ETA: I have a close friend who is a retired paint chemist who still likes to dabble with paints...I get his culls and left overs. I asked him how long before I would have repaint..His answer was "not in your lifetime".:bouncy: Love it!


----------



## BjornBee (Jan 17, 2011)

White was probably a hold over from the days that almost all buildings were painted one of two colors....white or red. Usually a white house, and a red barn. That is what the local store carried.

I think many colors are fine, the bees do not care. You should not use real dark colors as this may lead to problems with heat in the summer in southern location.

Do not paint the inside of the hive. The wood actually provides a certain amount of moisture control and other benefits.

Oil based paint is fine for the outside.

Most of my paint comes from picking over the "ooops" paint section of a few paint stores.

I do have several apiaries that have all the boxes painted white.
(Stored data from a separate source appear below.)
-- ==== Sys2Proof/Certificates/Slice0/Obligations.lean ====
section
/-! DEFINITION. The statements about the model, for the provers. Each docstring names the rule of the spec it formalises. -/

open Sys2Proof Sys2Proof.Machine

/-- R97, R98, R105, R109 to R118: decode after encode is the identity on well-formed instructions. -/
def Obligations.DecodeEncodeRoundTrip : Prop :=
  ∀ (i : Instr) (p0 p1 p2 : Word) (k : Nat), i.wf = true → encode i = some (p0, p1, p2) → k + parcelCount p0 ≤ 15 →
    decodeAt 16 k p0 p1 p2 = .ok i

/-- R97, R98, R105, R109 to R118: encode after decode gives the parcels that the instruction takes. -/
def Obligations.EncodeDecodeRoundTrip : Prop :=
  ∀ (i : Instr) (conv k : Nat) (p0 p1 p2 : Word), decodeAt conv k p0 p1 p2 = .ok i →
    k + parcelCount p0 ≤ 15 ∧
    ∃ q1 q2, encode i = some (p0, q1, q2) ∧ (2 ≤ parcelCount p0 → q1 = p1) ∧ (parcelCount p0 = 3 → q2 = p2)

/-- R62, R118, R119: the decode checks in their order, and the instructions that check 7 keeps for supervisor mode. -/
def Obligations.DecodeChecks : Prop :=
  (∀ (conv k : Nat) (p0 p1 p2 : Word),
    let len := (field 0 2 p0).toNat
    let opc := (field 2 9 p0).toNat
    (len = 3 → decodeAt conv k p0 p1 p2 = .error (.illegal 1 0 0)) ∧
    (len ≠ 3 → 15 < k + len + 1 → decodeAt conv k p0 p1 p2 = .error (.illegal 1 0 0)) ∧
    (len ≠ 3 → k + len + 1 ≤ 15 →
      (opcodeFormats opc = none → decodeAt conv k p0 p1 p2 = .error (.illegal 0 0 2)) ∧
      ∀ f, opcodeFormats opc = some f →
        (f.allows len = false → decodeAt conv k p0 p1 p2 = .error (.illegal 1 0 0)) ∧
        (f.allows len = true → ∀ i, instrOf opc (operandsOf f len p0 p1 p2) = some i →
          decodeAt conv k p0 p1 p2 = match illegalField conv i with
            | some e => .error e
            | none => .ok i))) ∧
  (∀ (x : Line) (k conv : Nat) (sup : Bool) (i : Instr), decodeLine conv x k = .ok i →
    decodeFor x k conv sup = if supervisorOnly i = true ∧ sup = false then .error .priv else .ok i) ∧
  ∀ i : Instr, supervisorOnly i = true ↔
    (∃ o, i = .eret o) ∨ (∃ o, i = .msend o ∨ i = .mrecv o) ∨
    (∃ o, i = .tinv o ∨ i = .lpin o ∨ i = .lunpin o ∨ i = .cflush o ∨ i = .cinv o) ∨
    (∃ o, i = .mfsr o ∧ ((0x010 ≤ o.csrn.toNat ∧ o.csrn.toNat ≤ 0x012) ∨ (0x080 ≤ o.csrn.toNat ∧ o.csrn.toNat ≤ 0x087) ∨
      o.csrn.toNat = 0x089 ∨ o.csrn.toNat = 0x090)) ∨
    ∃ o, i = .mtsr o ∧ ((0x010 ≤ o.csrn.toNat ∧ o.csrn.toNat ≤ 0x012) ∨ (0x040 ≤ o.csrn.toNat ∧ o.csrn.toNat ≤ 0x07F) ∨
      (0x080 ≤ o.csrn.toNat ∧ o.csrn.toNat ≤ 0x087) ∨ o.csrn.toNat = 0x089 ∨ o.csrn.toNat = 0x090)

/-- Encodings that the spec writes out, as it writes them. -/
def Obligations.DecodedWords : Prop :=
  let always : Guard := ⟨false, 7⟩
  decodeTableWord 64 0x088C01050184BA01 = some (.fadd
    { g := always, d := 9, a := ⟨false, 3⟩, b := ⟨true, 5⟩, c := 0, ty := 3, rnd := 2, sat := false, ua := false, ub := true,
      uc := false, du := false, rsv := 0, lit := none }) ∧
  decodeTableWord 96 0x000000000000B86E = some (.movi
    { g := always, d := 1, a := ⟨false, 0⟩, b := ⟨false, 0⟩, c := 0, ty := 0, rnd := 0, sat := false, ua := false, ub := false,
      uc := false, du := false, rsv := 0, lit := some 0 }) ∧
  decodeTableWord 96 0x00000003000000008080B902 = some (.add
    { g := always, d := 1, a := ⟨true, 1⟩, b := ⟨false, 0⟩, c := 0, ty := 0, rnd := 0, sat := false, ua := false, ub := false,
      uc := false, du := false, rsv := 0, lit := some 3 }) ∧
  decodeTableWord 64 0x0000010900023915 = some (.abs
    { g := always, d := 4, a := ⟨false, 0⟩, b := ⟨true, 9⟩, c := 0, ty := 0, rnd := 0, sat := false, ua := false, ub := false,
      uc := false, du := false, rsv := 0, lit := none }) ∧
  decodeTableWord 64 0x000001028080B969 = some (.cmpLt
    { g := always, d := 1, a := ⟨true, 1⟩, b := ⟨true, 2⟩, c := 0, ty := 0, rnd := 0, sat := false, ua := false, ub := false,
      uc := false, du := false, rsv := 0, lit := none }) ∧
  decodeTableWord 64 0x0854010785033B21 = some (.atomAdd
    { g := always, d := 6, a := ⟨true, 10⟩, b := ⟨true, 7⟩, ty := 0, raw := false, space := 0, scope := 4, ord := 2, size := 2,
      ua := false, ub := false, off := 2, off32 := none }) ∧
  decodeTableWord 64 0x0000008809903BC1 = some (.mma
    { g := always, cv := 0, t1 := 2, t2 := 3, ac := 1, rsv1 := 0, fa := 8, fb := 8, md := 0, b := ⟨false, 0⟩, ub := false,
      rsv2 := 0 }) ∧
  decodeTableWord 64 0x000000F300083855 = some (.rgn { g := always, base := 16, rsv := 0, mask := 0xF3 }) ∧
  decodeTableWord 96 0x0000000C003C06000004385A = some (.gcall
    { g := always, d := 8, a := ⟨false, 0⟩, b := ⟨false, 0⟩, c := 3, ty := 15, rnd := 0, sat := false, ua := false, ub := false,
      uc := false, du := false, rsv := 0, lit := some 12 }) ∧
  decodeTableWord 64 0x000000228200383D = some (.mtsr
    { g := always, d := 0, a := ⟨true, 4⟩, csrn := 0x22, du := false, ua := false, rsv := 0 }) ∧
  decodeTableWord 32 0x8845B864 = some (.plop { g := always, pd := 3, pa := 1, pb := 2, lut := 0x88 }) ∧
  decodeTableWord 96 0x00000004003C02000000384A = some (.signInit
    { g := always, d := 0, a := ⟨false, 0⟩, b := ⟨false, 0⟩, c := 1, ty := 15, rnd := 0, sat := false, ua := false, ub := false,
      uc := false, du := false, rsv := 0, lit := some 4 }) ∧
  decodeTableWord 64 0x001C1E0000003B0D = some (.fence
    { g := always, d := 0, a := ⟨false, 0⟩, b := ⟨false, 0⟩, ty := 15, raw := false, space := 0, scope := 4, ord := 3, size := 0,
      ua := false, ub := false, off := 0, off32 := none }) ∧
  decodeTableWord 32 0x00003820 = some (.eret { g := always, rsv := 0 }) ∧
  decodeTableWord 32 0x0003B80C = some (.syscall { g := always, d := 7, a := ⟨false, 0⟩ })

/-- Whose turn a step is: the package's own, with what the schedule still holds after it. -/
def OwnTurn (s s1 : State) : Prop := (s.schedule = [] ∧ s1 = s) ∨ ∃ t, s.schedule = .issue :: t ∧ s1 = { s with schedule := t }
They are farms that are part of a historical "rails and trails" map, which includes their farm or bed and breakfast. They want all their hives for the visitors to be neat, painted white, etc. 
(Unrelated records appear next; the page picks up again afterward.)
-- ==== Sys2Proof/Tests/Slice0.lean ====
section
/-! SUPPORT. Tests: a witness for every statement that has hypotheses, the words of every instruction written out from the
encodings of the spec, ill-formed terms, and single steps whose results are the spec's worked examples. -/

namespace Sys2Proof.Tests

open Sys2Proof Sys2Proof.Machine

/-! ## Small states -/

/-- A guard that every lane meets. -/
def always : Guard := ⟨false, 7⟩
/-- A vector source without the wait bit. -/
def reg (r : BitVec 8) : Src := ⟨false, r⟩
/-- Operands of format T on vector registers. -/
def opT (ty : BitVec 4) (d a b : BitVec 8) (c : BitVec 9) : OpT :=
  { g := always, d := d, a := reg a, b := reg b, c := c, ty := ty, rnd := 0, sat := false, ua := false, ub := false, uc := false,
    du := false, rsv := 0, lit := none }
/-- Operands of format M on vector registers. -/
def opM (space : BitVec 2) (ty : BitVec 4) (size : BitVec 3) (d a b : BitVec 8) : OpM :=
  { g := always, d := d, a := reg a, b := reg b, ty := ty, raw := false, space := space, scope := 0, ord := 0, size := size, ua := false,
    ub := false, off := 0, off32 := none }
/-- A header: 16 vector registers, 8 uniform registers, one fibre, two banks, and one tile and accumulator. -/
def hdr : Header :=
  { kent := 0x1000, kscr := 65536, kgrps := 1, kfibs := 1, kregs := 16, kuni := 8, ktiles := 2, kaccs := 1, kconv := 4, trapClass := false,
    kframe := 0, hints := [] }
/-- A fibre at 0x1000 whose first registers hold the values. -/
def fib (vs : List Word) : Fibre := { pc := 0x1000, regs := vs.zipIdx.map fun e => (e.2, { val := e.1, st := .full }) }
/-- A group with one fibre. -/
def grp (f : Fibre) : Machine.Group := { hdr := hdr, banks := [0, 1], ptiles := [0, 1], paccs := [0], fibres := [(0, f)] }
/-- The package with one group, in slot 0 of core `u`, whose fibre 0 is being issued. -/
def runs (u : Nat) (g : Machine.Group) : State :=
  { State.reset with cores := [(u, { slots := [(0, g)] })], cur := some { u := u, slot := 0, fibres := [0], pc := 0x1000 } }
/-- The context of that execution. -/
def ctxOf (u : Nat) (g : Machine.Group) (f : Fibre) : Ctx :=
  { s := runs u g, u := u, slot := 0, g := g, pc := 0x1000, lanes := [⟨0, 0, f⟩] }

theorem active_of {c : Ctx} {g : Guard} {ln : Lane} {P : Lane → Prop} (hl : c.lanes = [ln]) (h : P ln) : ∀ x, Active g c x → P x := by
  rintro x ⟨hm, -⟩
  rw [hl, List.mem_singleton] at hm
  exact hm ▸ h
theorem some_of {c : Ctx} {g : Guard} {ln : Lane} (hl : c.lanes = [ln]) (h : guardTrue g ln.f = true) : ∃ x, Active g c x :=
  ⟨ln, by rw [hl]; exact List.mem_singleton.mpr rfl, h⟩
theorem issued_of {s : State} {c : Ctx} {g : Guard} {ln : Lane} (hc : s.ctx = some c) (hl : c.lanes = [ln])
    (hp : ln.f.predPend.getLsbD g.p.toNat = false) : Issued s g c :=
  ⟨hc, by rw [hl]; simp, fun x hm => by
    rw [hl, List.mem_singleton] at hm
    exact hm ▸ hp⟩
theorem first_of {c : Ctx} {g : Guard} {ln : Lane} (hl : c.lanes = [ln]) (h : guardTrue g ln.f = true) : FirstActive g c ln :=
  ⟨[], [], hl, h, fun _ hx => nomatch hx⟩

/-- A fetch line of NOPs whose BTM mask marks each of its fifteen parcels, with the parity of R100. -/
def nopLine : Line := (List.replicate 15 0x00003800) ++ [0x00007FFF]
/-- A leaf that maps the first 64 KiB to physical address 0 with every access allowed. -/
def page0 (d : Nat) : TlbEntry := { probeEntry with domain := d }
/-- The package of `runs` with that page in the core's translation cache and the line of address 0x1000 in its instruction
cache. -/
def fetches (u : Nat) (g : Machine.Group) (x : Line) : State :=
  { State.reset with
    cores := [(u, { slots := [(0, g)], tlb := [page0 g.domain], icache := [(64, x)] })]
    cur := some { u := u, slot := 0, fibres := [0], pc := 0x1000 } }
/-- The registers 5, 7, 9, 11. -/
def f0 : Fibre := fib [5, 7, 9, 11]
def s0 : State := runs 0 (grp f0)
def c0 : Ctx := ctxOf 0 (grp f0) f0
theorem issued0 : Issued s0 always c0 := issued_of rfl rfl rfl
/-- A second guard, which no lane meets. -/
def never : Guard := ⟨true, 7⟩
def l0 : Lane := ⟨0, 0, f0⟩

/-- The translation of an address of that page. -/
def pageAt (pa : Nat) : Page := { pa := pa, fmt := 0, blk := 0, first := 0, size := 65536, scoff := 0, key := 0, reps := [] }

/-- An answer that is a value. -/
def passes {α : Type} : Except Stop α → Bool
  | .ok _ => true
  | .error _ => false
theorem of_passes {α : Type} {x : Except Stop α} (h : passes x = true) : ∃ v, x = .ok v := by
  cases x with
  | ok v => exact ⟨v, rfl⟩
  | error _ => cases h
/-! ## The hypotheses of the statements can be met: decoding and the step -/

theorem witness_DecodeEncodeRoundTrip :
    ∃ (i : Instr) (p0 p1 p2 : Word) (k : Nat), i.wf = true ∧ encode i = some (p0, p1, p2) ∧ k + parcelCount p0 ≤ 15 :=
  ⟨.add (opT 0 2 0 1 0), _, _, _, 13, by decide, rfl, by decide⟩

theorem witness_EncodeDecodeRoundTrip :
    ∃ (i : Instr) (conv k : Nat) (p0 p1 p2 : Word), decodeAt conv k p0 p1 p2 = .ok i := ⟨_, 4, 13, 0x0184BA01, 0x088C0105, 0, rfl⟩

theorem witness_DecodeChecks :
    (∃ p0 : Word, (field 0 2 p0).toNat = 3) ∧
    (∃ (k : Nat) (p0 : Word), (field 0 2 p0).toNat ≠ 3 ∧ 15 < k + (field 0 2 p0).toNat + 1) ∧
    (∃ (k : Nat) (p0 : Word), (field 0 2 p0).toNat ≠ 3 ∧ k + (field 0 2 p0).toNat + 1 ≤ 15 ∧
      opcodeFormats (field 2 9 p0).toNat = none) ∧
    (∃ (k : Nat) (p0 : Word) (f : FormatSet), (field 0 2 p0).toNat ≠ 3 ∧ k + (field 0 2 p0).toNat + 1 ≤ 15 ∧
      opcodeFormats (field 2 9 p0).toNat = some f ∧ f.allows (field 0 2 p0).toNat = false) ∧
    (∃ (k : Nat) (p0 p1 p2 : Word) (f : FormatSet) (i : Instr), (field 0 2 p0).toNat ≠ 3 ∧ k + (field 0 2 p0).toNat + 1 ≤ 15 ∧
      opcodeFormats (field 2 9 p0).toNat = some f ∧ f.allows (field 0 2 p0).toNat = true ∧
      instrOf (field 2 9 p0).toNat (operandsOf f (field 0 2 p0).toNat p0 p1 p2) = some i) ∧
    (∃ (x : Line) (k conv : Nat) (i : Instr), decodeLine conv x k = .ok i ∧ supervisorOnly i = true) ∧
    ∃ (x : Line) (k conv : Nat) (i : Instr), decodeLine conv x k = .ok i ∧ supervisorOnly i = false :=
  ⟨⟨3, rfl⟩, ⟨14, 1, by decide, by decide⟩, ⟨0, 0x7FC, by decide, by decide, rfl⟩, ⟨0, 0x3801, _, by decide, by decide, rfl, rfl⟩,
    ⟨13, 0x0184BA01, 0x088C0105, 0, _, _, by decide, by decide, rfl, rfl, rfl⟩, ⟨[0x3820], 0, 4, _, rfl, rfl⟩,
    ⟨nopLine, 14, 4, _, rfl, rfl⟩⟩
I have no problems providing this request. Afterall, all their building are not painted a multitude of pastel colors.


----------



## alleyyooper (Apr 22, 2005)

We don't use paint on our hives. Instead we buy OOP's siding and fence stain which seems to work just fine for us.
We are intergrated bee keepers so we have all colors from dark brown to white.
Mosty of the stain cost us $5.00 for a gallon to $15.00 for 5 gallons.
I have even seen OOP's stain and paint at Wal Mart.















































 Al


----------



## vallyfarm (Oct 24, 2006)

Thanks guys. I'll go looking for the oops section next time I'm in town.:cowboy: Mike


----------



## Kmac15 (May 19, 2007)

DH said I had to much time on my hands waiting for my first bees LOL I painted mine all white then went back and used a bee stamp to 'decorate' my hives..then went back again and painted the inside of the bees with gold paint and added little dashes between the bees..you know.. to make it look like the bees were flying all over the outsides LOL Well, they're my hives and I like looking at them!!


----------



## Kmac15 (May 19, 2007)

OH and on my honey supers I painted a skep and the word Honey in yellow and outlined in black...didn't want the girls to misunderstand what the box was for ya know.


----------



## springvalley (Jun 23, 2009)

LOL... Sure hope your bees don't get confused and go stinging your box thinking it's a swarm coming to take their honey!!... Wonder if bees can read.... or know what a skep is if they've only been in hives... hummmm.... I'm sure they look beautiful and your bees will enjoy them, too.


----------



## DownHome (Jan 20, 2006)

We have mostly white, but my husband made me some queen castles this year out of deeps, so I painted them pink. My son is starting his first hive this year. He painted it white with red polka dots. Looks pretty cute actually, but a lot of work just have a painted hive.

downhome


----------